2 - Andersons 16-0-9 with Surge which was $25.84 per 40lb bag

He said I should apply the Carbon complex asap and then a week later would be 5 weeks since my initial bioadvanced weed n feed application and I should apply the Andersons 16-0-9.

Does this seem good? Can I apply the carbon complex, certainty, and celsius all at the same time? Should I apply at the high rate or somewhere in the middle?

Thanks again!


----------



## Darth_V8r (Jul 18, 2019)

Older question in the thread, but in a very unmaintained yard, I think it is a pretty safe deduction that the bermuda in your yard is common bermuda.

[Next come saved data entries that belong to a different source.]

/-- Settles O56: each byte of memory is loaded or kept, and a load keeps what any sequence of writes keeps. -/
theorem loadWritesConsecutiveBytes : Obligations.LoadWritesConsecutiveBytes := by
  intro start bytes s hf hw
  have hload := loadBytes_evolves start.toNat bytes s.bus
  refine ⟨?_, fun hne => ⟨_, ?_, fun x v hram hx hv => loadBytes_peek_loaded hf hw hram hx hv,
    fun x hplain hout => loadBytes_peek_kept hplain fun _ => hout,
    fun x hplain hram => loadBytes_peek_kept hplain fun hc => absurd (hc.symm.trans hram) (by decide),
    hload.rom, hload.shape⟩⟩
  · rintro rfl
    exact hostLoad_ready start [] hf
  · rw [hostLoad_ready start bytes hf, List.isEmpty_eq_false_iff.mpr hne]
    rfl

end Sys2Proof.Claims

/-!
The cycle count of a step (70_reset_and_hazards R332 to R336): the penalty of each kind of instruction, and bounds.
-/

namespace Sys2Proof.Machine

open Sys2Proof

/-- The most an instruction of an access class can pay beyond its base count. -/
def maxPenalty : AccessClass → Nat
  | .read => 1
  | .branch => 2
  | .write | .modify | .jump | .implied => 0

/-- The base counts leave room for the penalties (R335): a row of the table for each instruction. -/
theorem baseCycles_bounds (i : Instr) : 1 ≤ i.baseCycles ∧ i.baseCycles + maxPenalty i.mnemonic.accessClass ≤ 7 := by
  cases i <;> exact ⟨Nat.le_of_ble_eq_true rfl, Nat.le_of_ble_eq_true rfl⟩

theorem penaltyCycles_le (i : Instr) (s : State) : penaltyCycles i s ≤ maxPenalty i.mnemonic.accessClass := by
  unfold penaltyCycles
  split
  · next hread _ =>
    rw [hread]
    split <;> decide
  · next hbranch _ =>
    rw [hbranch]
    split
    · split <;> decide
    · decide
  · exact Nat.zero_le _

theorem instrCycles_bounds (i : Instr) (s : State) : 1 ≤ instrCycles i s ∧ instrCycles i s ≤ 7 := by
  obtain ⟨hlow, hhigh⟩ := baseCycles_bounds i
  have hpenalty := penaltyCycles_le i s
  unfold instrCycles
  omega

/-- A read-class instruction pays for the index that crosses a page (R332). -/
theorem penaltyCycles_read {i : Instr} {w : MemOperand} (hm : i.mnemonic.accessClass = .read)
    (ho : i.operand = .memory w) (s : State) : penaltyCycles i s = if indexCrosses w s then 1 else 0 := by
  simp only [penaltyCycles, hm, ho]

/-- No other access to memory pays (R332). -/
theorem penaltyCycles_not_read {i : Instr} {w : MemOperand} (hm : i.mnemonic.accessClass ≠ .read)
    (ho : i.operand = .memory w) (s : State) : penaltyCycles i s = 0 := by
  unfold penaltyCycles
  split
  · next hread _ => exact absurd hread hm
  · next hrel => cases ho.symm.trans hrel
  · rfl

/-- A mode whose base is its effective address crosses no page (30_encoding R77). -/
theorem indexCrosses_of_mode {w : MemOperand} (h : w.mode ∉ [.absx, .absy, .indy]) (s : State) :
    indexCrosses w s = false := by
  cases w with
  | absx | absy | indy => simp [MemOperand.mode] at h
  | zp | zpx | zpy | abs | indx => exact bne_self_eq_false _

/-- An instruction with a relative operand is a branch, of base count 2. -/
theorem accessClass_and_baseCycles_of_relative {i : Instr} {off : Byte} (ho : i.operand = .relative off) :
    i.mnemonic.accessClass = .branch ∧ i.baseCycles = 2 := by
  cases i with
  | bpl | bmi | bvc | bvs | bcc | bcs | bne | beq => exact ⟨rfl, rfl⟩
  | _ => cases ho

Your list of chemicals is quite good, and if you stay your current course, you'll have a very nice looking bermuda yard this time next year. That said... If you want to change to an improved version, now is the time to just run glyphosate (roundup), nuke the yard, and pick something you'll enjoy. You're going to have a lot of bare spots as it is, so take the pain all at once vs letting it grow in to decide you don't like it and want to replace it. In Greenville, I would suggest Yukon. Pretty good combination of color, texture, recovery, drought tolerance, and cold tolerance, and it does pretty well from seed AND from plugging/sprigging.


----------



## sonicboom141 (Apr 25, 2020)

I would assume its common bermuda. I dont think I want to really nuke it all and start over with the abundance of other projects I have to do, especially this year. I think I want to see what happens this year and see how everything looks next Spring. I understand it will take longer, but hopefully by next Spring maybe I can say I have grass instead of all weeds!

Maybe I can try and get some springs to take photos of and see if anyone can help identify.


----------



## ktgrok (May 25, 2019)

If you are using the fert with surge for broadleaf weeds I don't know that you need celsius at the same time. Certainty would be a good idea though, I'd think.


----------



## Colonel K0rn (Jul 4, 2017)

My $0.02 worth of input, but I think @Darth_V8r gave you the best advice given your situation, from my perspective. Really, when it comes to doing a renovation, it's really nothing more than a solid weekend worth of work, even for the size of the lot that you have. Don't be afraid to smoke it off, rent a harley rake, level it out, spread your seed, water and wait. And water some more. Pray for a mild hurricane season. It's akin to taking the bandage off slowly, or ripping it off and being done with it. Rip that sucker off!

The harley rake will help you get a really smooth surface, and allow you to compensate for those areas where the trees no longer are. When it comes to people saying not to seed bermuda, I'm pretty sure that they're advising people who have existing bermuda yards to NOT throw more bermuda seed at it. It's a strange anomaly, like some sort of hybrid confusion between a cool-season plan and warm season turf. Cool season owners typically aerate and overseed with more seed of the current cultivar, and warm season junkies overseed their bermuda with some sort of sissy grass so they can have a green lawn during the winter. :lol:

Celsius will clean up almost all of that garbage that isn't grass there, but you'll have to wait a bit for it to get warmer before you'll really see the results(works best when it's hot outside, slower when it's cooler). I did laugh out loud when I read that someone told you to fertilize, and the grass would choke out the weeds. That's like saying that the weeds won't benefit from the fertilizer as well.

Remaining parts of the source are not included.